4. We face pandemic risks more than ever before.
It would be great to think that COVID-19 was a one-off, but since 1970, we’ve seen the emergence of a host of new infections, as well as re-emerging and evolving diseases. That’s because connections and close living are still the spur to infectious death that they’ve always been, and we’re more close and more connected than ever before. A single crowded New York subway car can hold about 250 people. Through much of history, the great majority of humans have lived in communities of that size or smaller. And in an age before motorized transport or decent roads, many people barely left their village. Today, diseases are far more likely to find new hosts before they burn out.
“We are simply too close and connected to rely on closing borders to protect us.”
Add to that the burgeoning population of farm animals, the original source of some of our most deadly infections.

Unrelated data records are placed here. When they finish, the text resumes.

/-! ### chanMod -/

@[simp] theorem chanMod_pending (c : Nat) (f : Chan → Chan) (s : State) : (chanMod c f s).pending = s.pending := rfl
@[simp] theorem chanMod_out (c : Nat) (f : Chan → Chan) (s : State) : (chanMod c f s).out = s.out := rfl
@[simp] theorem chanMod_freeCtr (c : Nat) (f : Chan → Chan) (s : State) : (chanMod c f s).freeCtr = s.freeCtr := rfl
@[simp] theorem chanMod_time (c : Nat) (f : Chan → Chan) (s : State) : (chanMod c f s).time = s.time := rfl
@[simp] theorem chanMod_mode (c : Nat) (f : Chan → Chan) (s : State) : (chanMod c f s).mode = s.mode := rfl
@[simp] theorem chanMod_od (c : Nat) (f : Chan → Chan) (s : State) : (chanMod c f s).od = s.od := rfl
@[simp] theorem chanMod_ms (c : Nat) (f : Chan → Chan) (s : State) : (chanMod c f s).ms = s.ms := rfl
@[simp] theorem chanMod_cores (c : Nat) (f : Chan → Chan) (s : State) : (chanMod c f s).cores = s.cores := rfl
@[simp] theorem chanMod_clusters (c : Nat) (f : Chan → Chan) (s : State) :
    (chanMod c f s).clusters = s.clusters := rfl
@[simp] theorem chanMod_js (c : Nat) (f : Chan → Chan) (s : State) : (chanMod c f s).js = s.js := rfl
@[simp] theorem chanMod_gov (c : Nat) (f : Chan → Chan) (s : State) : (chanMod c f s).gov = s.gov := rfl
@[simp] theorem chanMod_tw (c : Nat) (f : Chan → Chan) (s : State) : (chanMod c f s).tw = s.tw := rfl
@[simp] theorem chanMod_net (c : Nat) (f : Chan → Chan) (s : State) : (chanMod c f s).net = s.net := rfl
@[simp] theorem chanMod_pw (c : Nat) (f : Chan → Chan) (s : State) : (chanMod c f s).pw = s.pw := rfl
@[simp] theorem chanMod_vd (c : Nat) (f : Chan → Chan) (s : State) : (chanMod c f s).vd = s.vd := rfl
@[simp] theorem chanMod_cx (c : Nat) (f : Chan → Chan) (s : State) : (chanMod c f s).cx = s.cx := rfl
@[simp] theorem chanMod_dr (c : Nat) (f : Chan → Chan) (s : State) :
    (chanMod c f s).dr = { s.dr with chans := tmod {} s.dr.chans c f } := rfl
@[simp] theorem chanMod_bt (c : Nat) (f : Chan → Chan) (s : State) : (chanMod c f s).bt = s.bt := rfl
@[simp] theorem chanMod_pins (c : Nat) (f : Chan → Chan) (s : State) : (chanMod c f s).pins = s.pins := rfl
@[simp] theorem chanMod_ras (c : Nat) (f : Chan → Chan) (s : State) : (chanMod c f s).ras = s.ras := rfl

/-! ### twMod -/

@[simp] theorem twMod_pending (f : TwinState → TwinState) (s : State) : (twMod f s).pending = s.pending := rfl
@[simp] theorem twMod_out (f : TwinState → TwinState) (s : State) : (twMod f s).out = s.out := rfl
@[simp] theorem twMod_freeCtr (f : TwinState → TwinState) (s : State) : (twMod f s).freeCtr = s.freeCtr := rfl
@[simp] theorem twMod_time (f : TwinState → TwinState) (s : State) : (twMod f s).time = s.time := rfl
@[simp] theorem twMod_mode (f : TwinState → TwinState) (s : State) : (twMod f s).mode = s.mode := rfl
@[simp] theorem twMod_od (f : TwinState → TwinState) (s : State) : (twMod f s).od = s.od := rfl
@[simp] theorem twMod_ms (f : TwinState → TwinState) (s : State) : (twMod f s).ms = s.ms := rfl
@[simp] theorem twMod_cores (f : TwinState → TwinState) (s : State) : (twMod f s).cores = s.cores := rfl
@[simp] theorem twMod_clusters (f : TwinState → TwinState) (s : State) : (twMod f s).clusters = s.clusters := rfl
@[simp] theorem twMod_js (f : TwinState → TwinState) (s : State) : (twMod f s).js = s.js := rfl
@[simp] theorem twMod_gov (f : TwinState → TwinState) (s : State) : (twMod f s).gov = s.gov := rfl
@[simp] theorem twMod_tw (f : TwinState → TwinState) (s : State) : (twMod f s).tw = f s.tw := rfl
@[simp] theorem twMod_net (f : TwinState → TwinState) (s : State) : (twMod f s).net = s.net := rfl
@[simp] theorem twMod_pw (f : TwinState → TwinState) (s : State) : (twMod f s).pw = s.pw := rfl
@[simp] theorem twMod_vd (f : TwinState → TwinState) (s : State) : (twMod f s).vd = s.vd := rfl
@[simp] theorem twMod_cx (f : TwinState → TwinState) (s : State) : (twMod f s).cx = s.cx := rfl
@[simp] theorem twMod_dr (f : TwinState → TwinState) (s : State) : (twMod f s).dr = s.dr := rfl
@[simp] theorem twMod_bt (f : TwinState → TwinState) (s : State) : (twMod f s).bt = s.bt := rfl
@[simp] theorem twMod_pins (f : TwinState → TwinState) (s : State) : (twMod f s).pins = s.pins := rfl
@[simp] theorem twMod_ras (f : TwinState → TwinState) (s : State) : (twMod f s).ras = s.ras := rfl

The number of chickens worldwide, for example, has climbed from 3.9 billion in 1961 to 21.7 billion today. More than three quarters of those chickens are raised in huge factory farms, and those farms often use antibiotics that speed growth, but also give microbes a leg up in developing resistance to the medicines meant to kill them.
Finally, over longer distances, the old mechanisms of disease spread have sped up as well. When tourists can travel around the world in a day or two, so can their diseases, and more than a billion international trips are taken worldwide in the course of a normal year. The global world of cities supports a considerably higher quality of life for humanity, but 2020 has demonstrated that it can be brought to its knees by emerging infection.
5. The only way we can stay safe in the future is to get closer.
We are simply too close and connected to rely on closing borders to protect us. Since we can’t and shouldn’t go back to a human population that is few, spread out, and disconnected, the only solution to our infectious challenge is to use the immense innovative power of our connected world to develop more effective responses to new disease threats. That means improving sanitation in cities, establishing non-factory farms, and using our existing tools, from antibiotics to vaccination, with the care and the urgency they deserve. And when it comes to new outbreaks, it means the rapid introduction of track and test regimes, along with quarantine systems that stop spread within countries. It means speeding up research and delivery of tests, treatments, and vaccines. And crucially, it means global cooperation to tackle microbes that have no respect for borders.